«Sí, soy así»: tenía otras mujeres, pero no pensaba dejar a su familia.

Todas mis amigas me decían que estaba loca. Y yo… lo sabía. Pero aun con esa certeza, no lograba cambiar nada. Mis sentimientos por mi marido se habían apagado hacía tiempo. Se fueron desvaneciendo entre lavadoras, cenas silenciosas, noches en vela y jornadas de trabajo interminables. Antes, volvía a casa empujada por el amor. Ahora, lo hacía por rutina, agotada, con la mirada vacía. A los cuarenta años, me sentía de cincuenta —y no era exageración, era la pura verdad.

La única persona que realmente me entendía era… mi suegra. Ana Martínez. Una mujer de carácter fuerte, pero con un corazón inmenso. Había venido a Madrid desde su pueblo porque allí no había tratamiento para su enfermedad, y se quedó en casa ayudándonos con Lucía, mi hija de siete años. No podía estar sola, y yo pasaba el día trabajando.
¿Y Pablo, mi marido? Ay… Pablo. Como si se hubiera dejado arrastrar por el “demonio de la carne”. Llegaba tarde, a veces de madrugada, oliendo a perfumes dulzones que él juraba que eran “nueva colonia masculina”, aunque todo el vecindario sabía que tenía… varias “amigas”.
Se confundía de nombre al hablarme. Me llamaba Laura, luego Sara, después Elena… Y siempre con esa sonrisa arrogante que parecía decir: “Sí, soy así. ¿Y qué?”. Ni siquiera se molestaba en ocultarlo. Más bien parecía orgulloso.
Todo siguió igual… hasta aquella noche, a las tres de la mañana, cuando sonó el teléfono. Una de sus “conquistas” gritaba al otro lado: “¿Dónde está? ¿Por qué no contesta?”. Lo que más me dolió no fue la llamada, sino cómo esa mujer había invadido mi casa, mi noche, mi vida.
Cuando Pablo apareció al amanecer, con resaca y cara de nada, no me contuve. Tiré sus cosas al pasillo con tanta rabia que hasta el gato se escondió bajo el sofá. Él murmuró:
—Sí, estoy con alguien… pero no voy a dejar a mi familia. Tenemos una hija. Mi madre está enferma. ¡Somos una familia!
Fue entonces cuando Ana, que había escuchado todo desde su habitación, levantó la voz como nunca antes:
—Si quieres estar con otra, vete. Busca otro techo. Mi tratamiento ya casi termina. Y Lucía tiene exámenes esta semana. Basta ya. Todos merecemos una vida digna.

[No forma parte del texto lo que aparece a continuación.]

/-! ### Records for the trace units noted -/

@[simp] theorem State.note_time (s : State) (es : List TraceEv) : (s.note es).time = s.time := rfl
@[simp] theorem State.note_cyc (s : State) (es : List TraceEv) : (s.note es).cyc = s.cyc := rfl
@[simp] theorem State.note_free (s : State) (es : List TraceEv) : (s.note es).free = s.free := rfl
@[simp] theorem State.note_cur (s : State) (es : List TraceEv) : (s.note es).cur = s.cur := rfl
@[simp] theorem State.note_agenda (s : State) (es : List TraceEv) : (s.note es).agenda = s.agenda := rfl
@[simp] theorem State.note_cores (s : State) (es : List TraceEv) : (s.note es).cores = s.cores := rfl
@[simp] theorem State.note_dies (s : State) (es : List TraceEv) : (s.note es).dies = s.dies := rfl
@[simp] theorem State.note_hub (s : State) (es : List TraceEv) : (s.note es).hub = s.hub := rfl
@[simp] theorem State.note_fused (s : State) (es : List TraceEv) : (s.note es).fused = s.fused := rfl
@[simp] theorem State.note_stackGib (s : State) (es : List TraceEv) : (s.note es).stackGib = s.stackGib := rfl
@[simp] theorem State.note_errInj (s : State) (es : List TraceEv) : (s.note es).errInj = s.errInj := rfl
@[simp] theorem State.note_mem (s : State) (es : List TraceEv) : (s.note es).mem = s.mem := rfl
@[simp] theorem State.note_sectors (s : State) (es : List TraceEv) : (s.note es).sectors = s.sectors := rfl
@[simp] theorem State.note_msgs (s : State) (es : List TraceEv) : (s.note es).msgs = s.msgs := rfl
@[simp] theorem State.note_reqs (s : State) (es : List TraceEv) : (s.note es).reqs = s.reqs := rfl
@[simp] theorem State.note_hints (s : State) (es : List TraceEv) : (s.note es).hints = s.hints := rfl
@[simp] theorem State.note_regions (s : State) (es : List TraceEv) : (s.note es).regions = s.regions := rfl
@[simp] theorem State.note_pe (s : State) (es : List TraceEv) : (s.note es).pe = s.pe := rfl
@[simp] theorem State.note_hbmErr (s : State) (es : List TraceEv) : (s.note es).hbmErr = s.hbmErr := rfl
@[simp] theorem State.note_homeDiff (s : State) (es : List TraceEv) : (s.note es).homeDiff = s.homeDiff := rfl
@[simp] theorem State.note_clusTlb (s : State) (es : List TraceEv) : (s.note es).clusTlb = s.clusTlb := rfl
@[simp] theorem State.note_rounds (s : State) (es : List TraceEv) : (s.note es).rounds = s.rounds := rfl
@[simp] theorem State.note_incomingFrames (s : State) (es : List TraceEv) : (s.note es).incomingFrames = s.incomingFrames := rfl
@[simp] theorem State.note_pins (s : State) (es : List TraceEv) : (s.note es).pins = s.pins := rfl
@[simp] theorem State.note_hostMem (s : State) (es : List TraceEv) : (s.note es).hostMem = s.hostMem := rfl
@[simp] theorem State.note_hostLines (s : State) (es : List TraceEv) : (s.note es).hostLines = s.hostLines := rfl
@[simp] theorem State.note_hostAns (s : State) (es : List TraceEv) : (s.note es).hostAns = s.hostAns := rfl
@[simp] theorem State.note_hostCache (s : State) (es : List TraceEv) : (s.note es).hostCache = s.hostCache := rfl
@[simp] theorem State.note_extMem (s : State) (es : List TraceEv) : (s.note es).extMem = s.extMem := rfl
@[simp] theorem State.note_extAns (s : State) (es : List TraceEv) : (s.note es).extAns = s.extAns := rfl
@[simp] theorem State.note_extPoison (s : State) (es : List TraceEv) : (s.note es).extPoison = s.extPoison := rfl
@[simp] theorem State.note_chans (s : State) (es : List TraceEv) : (s.note es).chans = s.chans := rfl
@[simp] theorem State.note_releases (s : State) (es : List TraceEv) : (s.note es).releases = s.releases := rfl
@[simp] theorem State.note_gangs (s : State) (es : List TraceEv) : (s.note es).gangs = s.gangs := rfl
@[simp] theorem State.note_xmsgs (s : State) (es : List TraceEv) : (s.note es).xmsgs = s.xmsgs := rfl
@[simp] theorem State.note_ords (s : State) (es : List TraceEv) : (s.note es).ords = s.ords := rfl
@[simp] theorem State.note_lands (s : State) (es : List TraceEv) : (s.note es).lands = s.lands := rfl
@[simp] theorem State.note_probes (s : State) (es : List TraceEv) : (s.note es).probes = s.probes := rfl
@[simp] theorem State.note_waiters (s : State) (es : List TraceEv) : (s.note es).waiters = s.waiters := rfl
@[simp] theorem State.note_owed (s : State) (es : List TraceEv) : (s.note es).owed = s.owed := rfl
@[simp] theorem State.note_snaps (s : State) (es : List TraceEv) : (s.note es).snaps = s.snaps := rfl
@[simp] theorem State.note_undo (s : State) (es : List TraceEv) : (s.note es).undo = s.undo := rfl
@[simp] theorem State.note_vds (s : State) (es : List TraceEv) : (s.note es).vds = s.vds := rfl
@[simp] theorem State.note_launches (s : State) (es : List TraceEv) : (s.note es).launches = s.launches := rfl
@[simp] theorem State.note_saved (s : State) (es : List TraceEv) : (s.note es).saved = s.saved := rfl
@[simp] theorem State.note_holders (s : State) (es : List TraceEv) : (s.note es).holders = s.holders := rfl
@[simp] theorem State.note_governors (s : State) (es : List TraceEv) : (s.note es).governors = s.governors := rfl
@[simp] theorem State.note_mxWeights (s : State) (es : List TraceEv) : (s.note es).mxWeights = s.mxWeights := rfl
@[simp] theorem State.note_arbiters (s : State) (es : List TraceEv) : (s.note es).arbiters = s.arbiters := rfl
@[simp] theorem State.note_dividers (s : State) (es : List TraceEv) : (s.note es).dividers = s.dividers := rfl
@[simp] theorem State.note_ports (s : State) (es : List TraceEv) : (s.note es).ports = s.ports := rfl
@[simp] theorem State.note_boot (s : State) (es : List TraceEv) : (s.note es).boot = s.boot := rfl
@[simp] theorem State.note_nil (s : State) : s.note [] = s := by simp [State.note]

/-! ### A counter of a core counts -/

@[simp] theorem Core.count_sp (c : Core) (k n : Nat) : (Core.count k n c).sp = c.sp := rfl
@[simp] theorem Core.count_pc (c : Core) (k n : Nat) : (Core.count k n c).pc = c.pc := rfl
@[simp] theorem Core.count_run (c : Core) (k n : Nat) : (Core.count k n c).run = c.run := rfl
@[simp] theorem Core.count_ds (c : Core) (k n : Nat) : (Core.count k n c).ds = c.ds := rfl
@[simp] theorem Core.count_rep (c : Core) (k n : Nat) : (Core.count k n c).rep = c.rep := rfl
@[simp] theorem Core.count_shadows (c : Core) (k n : Nat) : (Core.count k n c).shadows = c.shadows := rfl
@[simp] theorem Core.count_late (c : Core) (k n : Nat) : (Core.count k n c).late = c.late := rfl
@[simp] theorem Core.count_held (c : Core) (k n : Nat) : (Core.count k n c).held = c.held := rfl
@[simp] theorem Core.count_loc (c : Core) (k n : Nat) : (Core.count k n c).loc = c.loc := rfl
@[simp] theorem Core.count_flips (c : Core) (k n : Nat) : (Core.count k n c).flips = c.flips := rfl
@[simp] theorem Core.count_wrote (c : Core) (k n : Nat) : (Core.count k n c).wrote = c.wrote := rfl
@[simp] theorem Core.count_logs (c : Core) (k n : Nat) : (Core.count k n c).logs = c.logs := rfl
@[simp] theorem Core.count_dbl (c : Core) (k n : Nat) : (Core.count k n c).dbl = c.dbl := rfl
@[simp] theorem Core.count_wait (c : Core) (k n : Nat) : (Core.count k n c).wait = c.wait := rfl
@[simp] theorem Core.count_posted (c : Core) (k n : Nat) : (Core.count k n c).posted = c.posted := rfl
@[simp] theorem Core.count_moved (c : Core) (k n : Nat) : (Core.count k n c).moved = c.moved := rfl
@[simp] theorem Core.count_lost (c : Core) (k n : Nat) : (Core.count k n c).lost = c.lost := rfl
@[simp] theorem Core.count_out (c : Core) (k n : Nat) : (Core.count k n c).out = c.out := rfl
@[simp] theorem Core.count_tlb (c : Core) (k n : Nat) : (Core.count k n c).tlb = c.tlb := rfl
@[simp] theorem Core.count_rlb (c : Core) (k n : Nat) : (Core.count k n c).rlb = c.rlb := rfl
@[simp] theorem Core.count_cont (c : Core) (k n : Nat) : (Core.count k n c).cont = c.cont := rfl
@[simp] theorem Core.count_frameAt (c : Core) (k n : Nat) : (Core.count k n c).frameAt = c.frameAt := rfl
@[simp] theorem Core.count_tag (c : Core) (k n : Nat) : (Core.count k n c).tag = c.tag := rfl
@[simp] theorem Core.count_preempt (c : Core) (k n : Nat) : (Core.count k n c).preempt = c.preempt := rfl
@[simp] theorem Core.count_taken (c : Core) (k n : Nat) : (Core.count k n c).taken = c.taken := rfl
@[simp] theorem Core.count_preemptAt (c : Core) (k n : Nat) : (Core.count k n c).preemptAt = c.preemptAt := rfl
@[simp] theorem Core.count_halt (c : Core) (k n : Nat) : (Core.count k n c).halt = c.halt := rfl
@[simp] theorem Core.count_stop (c : Core) (k n : Nat) : (Core.count k n c).stop = c.stop := rfl
@[simp] theorem Core.count_trail (c : Core) (k n : Nat) : (Core.count k n c).trail = c.trail := rfl
@[simp] theorem Core.count_exch (c : Core) (k n : Nat) : (Core.count k n c).exch = c.exch := rfl
@[simp] theorem Core.count_xbase (c : Core) (k n : Nat) : (Core.count k n c).xbase = c.xbase := rfl
@[simp] theorem Core.count_ordPend (c : Core) (k n : Nat) : (Core.count k n c).ordPend = c.ordPend := rfl
@[simp] theorem Core.count_ordCount (c : Core) (k n : Nat) : (Core.count k n c).ordCount = c.ordCount := rfl
@[simp] theorem Core.count_ordSeq (c : Core) (k n : Nat) : (Core.count k n c).ordSeq = c.ordSeq := rfl
@[simp] theorem Core.count_reads (c : Core) (k n : Nat) : (Core.count k n c).reads = c.reads := rfl
@[simp] theorem Core.count_writes (c : Core) (k n : Nat) : (Core.count k n c).writes = c.writes := rfl
@[simp] theorem Core.count_eng0 (c : Core) (k n : Nat) : (Core.count k n c).eng0 = c.eng0 := rfl
@[simp] theorem Core.count_eng1 (c : Core) (k n : Nat) : (Core.count k n c).eng1 = c.eng1 := rfl
@[simp] theorem Core.count_conv (c : Core) (k n : Nat) : (Core.count k n c).conv = c.conv := rfl
@[simp] theorem Core.count_xbar (c : Core) (k n : Nat) : (Core.count k n c).xbar = c.xbar := rfl
@[simp] theorem Core.count_mx (c : Core) (k n : Nat) : (Core.count k n c).mx = c.mx := rfl
@[simp] theorem Core.count_cmdId (c : Core) (k n : Nat) : (Core.count k n c).cmdId = c.cmdId := rfl
@[simp] theorem Core.count_credits (c : Core) (k n : Nat) : (Core.count k n c).credits = c.credits := rfl

/-! ### A slot passes -/

@[simp] theorem Core.tickShadows_sp (c : Core) : (c.tickShadows).sp = c.sp := rfl
@[simp] theorem Core.tickShadows_pc (c : Core) : (c.tickShadows).pc = c.pc := rfl
@[simp] theorem Core.tickShadows_run (c : Core) : (c.tickShadows).run = c.run := rfl
@[simp] theorem Core.tickShadows_ds (c : Core) : (c.tickShadows).ds = c.ds := rfl
@[simp] theorem Core.tickShadows_rep (c : Core) : (c.tickShadows).rep = c.rep := rfl
@[simp] theorem Core.tickShadows_held (c : Core) : (c.tickShadows).held = c.held := rfl
@[simp] theorem Core.tickShadows_loc (c : Core) : (c.tickShadows).loc = c.loc := rfl
@[simp] theorem Core.tickShadows_flips (c : Core) : (c.tickShadows).flips = c.flips := rfl
@[simp] theorem Core.tickShadows_wrote (c : Core) : (c.tickShadows).wrote = c.wrote := rfl
@[simp] theorem Core.tickShadows_logs (c : Core) : (c.tickShadows).logs = c.logs := rfl
@[simp] theorem Core.tickShadows_cnt (c : Core) : (c.tickShadows).cnt = c.cnt := rfl
@[simp] theorem Core.tickShadows_dbl (c : Core) : (c.tickShadows).dbl = c.dbl := rfl
@[simp] theorem Core.tickShadows_wait (c : Core) : (c.tickShadows).wait = c.wait := rfl
@[simp] theorem Core.tickShadows_posted (c : Core) : (c.tickShadows).posted = c.posted := rfl
@[simp] theorem Core.tickShadows_moved (c : Core) : (c.tickShadows).moved = c.moved := rfl
@[simp] theorem Core.tickShadows_lost (c : Core) : (c.tickShadows).lost = c.lost := rfl
@[simp] theorem Core.tickShadows_out (c : Core) : (c.tickShadows).out = c.out := rfl
@[simp] theorem Core.tickShadows_tlb (c : Core) : (c.tickShadows).tlb = c.tlb := rfl
@[simp] theorem Core.tickShadows_rlb (c : Core) : (c.tickShadows).rlb = c.rlb := rfl
@[simp] theorem Core.tickShadows_cont (c : Core) : (c.tickShadows).cont = c.cont := rfl
@[simp] theorem Core.tickShadows_frameAt (c : Core) : (c.tickShadows).frameAt = c.frameAt := rfl
@[simp] theorem Core.tickShadows_tag (c : Core) : (c.tickShadows).tag = c.tag := rfl
@[simp] theorem Core.tickShadows_preempt (c : Core) : (c.tickShadows).preempt = c.preempt := rfl
@[simp] theorem Core.tickShadows_taken (c : Core) : (c.tickShadows).taken = c.taken := rfl
@[simp] theorem Core.tickShadows_preemptAt (c : Core) : (c.tickShadows).preemptAt = c.preemptAt := rfl
@[simp] theorem Core.tickShadows_halt (c : Core) : (c.tickShadows).halt = c.halt := rfl
@[simp] theorem Core.tickShadows_stop (c : Core) : (c.tickShadows).stop = c.stop := rfl
@[simp] theorem Core.tickShadows_trail (c : Core) : (c.tickShadows).trail = c.trail := rfl
@[simp] theorem Core.tickShadows_exch (c : Core) : (c.tickShadows).exch = c.exch := rfl
@[simp] theorem Core.tickShadows_xbase (c : Core) : (c.tickShadows).xbase = c.xbase := rfl
@[simp] theorem Core.tickShadows_ordPend (c : Core) : (c.tickShadows).ordPend = c.ordPend := rfl
@[simp] theorem Core.tickShadows_ordCount (c : Core) : (c.tickShadows).ordCount = c.ordCount := rfl
@[simp] theorem Core.tickShadows_ordSeq (c : Core) : (c.tickShadows).ordSeq = c.ordSeq := rfl
@[simp] theorem Core.tickShadows_reads (c : Core) : (c.tickShadows).reads = c.reads := rfl
@[simp] theorem Core.tickShadows_writes (c : Core) : (c.tickShadows).writes = c.writes := rfl
@[simp] theorem Core.tickShadows_eng0 (c : Core) : (c.tickShadows).eng0 = c.eng0 := rfl
@[simp] theorem Core.tickShadows_eng1 (c : Core) : (c.tickShadows).eng1 = c.eng1 := rfl
@[simp] theorem Core.tickShadows_conv (c : Core) : (c.tickShadows).conv = c.conv := rfl
@[simp] theorem Core.tickShadows_xbar (c : Core) : (c.tickShadows).xbar = c.xbar := rfl
@[simp] theorem Core.tickShadows_mx (c : Core) : (c.tickShadows).mx = c.mx := rfl
@[simp] theorem Core.tickShadows_cmdId (c : Core) : (c.tickShadows).cmdId = c.cmdId := rfl
@[simp] theorem Core.tickShadows_credits (c : Core) : (c.tickShadows).credits = c.credits := rfl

Quise replicar, decir que era mi casa, mi decisión. Pero Ana no cedió:
—No me meteré, pero mientras viva aquí, no voy a permitir que esto se convierta en un prostíbulo. Que recoja sus cosas. Yo me iré en unos días. Después, haz lo que quieras.
Bajo la mirada firme de su madre, Pablo, murmurando, metió camisas y pantalones en una bolsa de deporte. Fue humillante. Para él. Y con toda razón.
Cuando se fue, sentí algo que no recordaba hacía años: silencio. Silencio real. Nadie gritaba, nadie llamaba a media noche, nadie exigía cena. Ana venía los domingos con magdalenas para Lucía y noticias del barrio. Y yo, sin darme cuenta, empecé a despertar sin ese nudo constante en la garganta. Incluso me miraba diferente en el espejo.
Dos meses después, cuando Ana terminó su tratamiento y preparaba su regreso al pueblo, Pablo apareció de nuevo. Con flores. Con cara de arrepentido. Y con unas palabras que me congelaron por dentro:
—Perdóname. Ella me echó. Lo entendí todo. Dame otra oportunidad. ¿Volvemos a empezar?
Ana, ya con el abrigo puesto y la maleta en la mano, me miró a los ojos:
—Decide tú. No voy a meterme. Pero ha llegado el momento de pensar en ti, no en quien te da lástima.
Y, tomando de la mano a Lucía, se fue a la cocina.
Yo me quedé en el recibidor, mirando al hombre que alguna vez fue mi hogar… y que ahora no era más que un desconocido. Y supe que tenía que tomar una decisión. Una que, por fin, solo dependía de mí.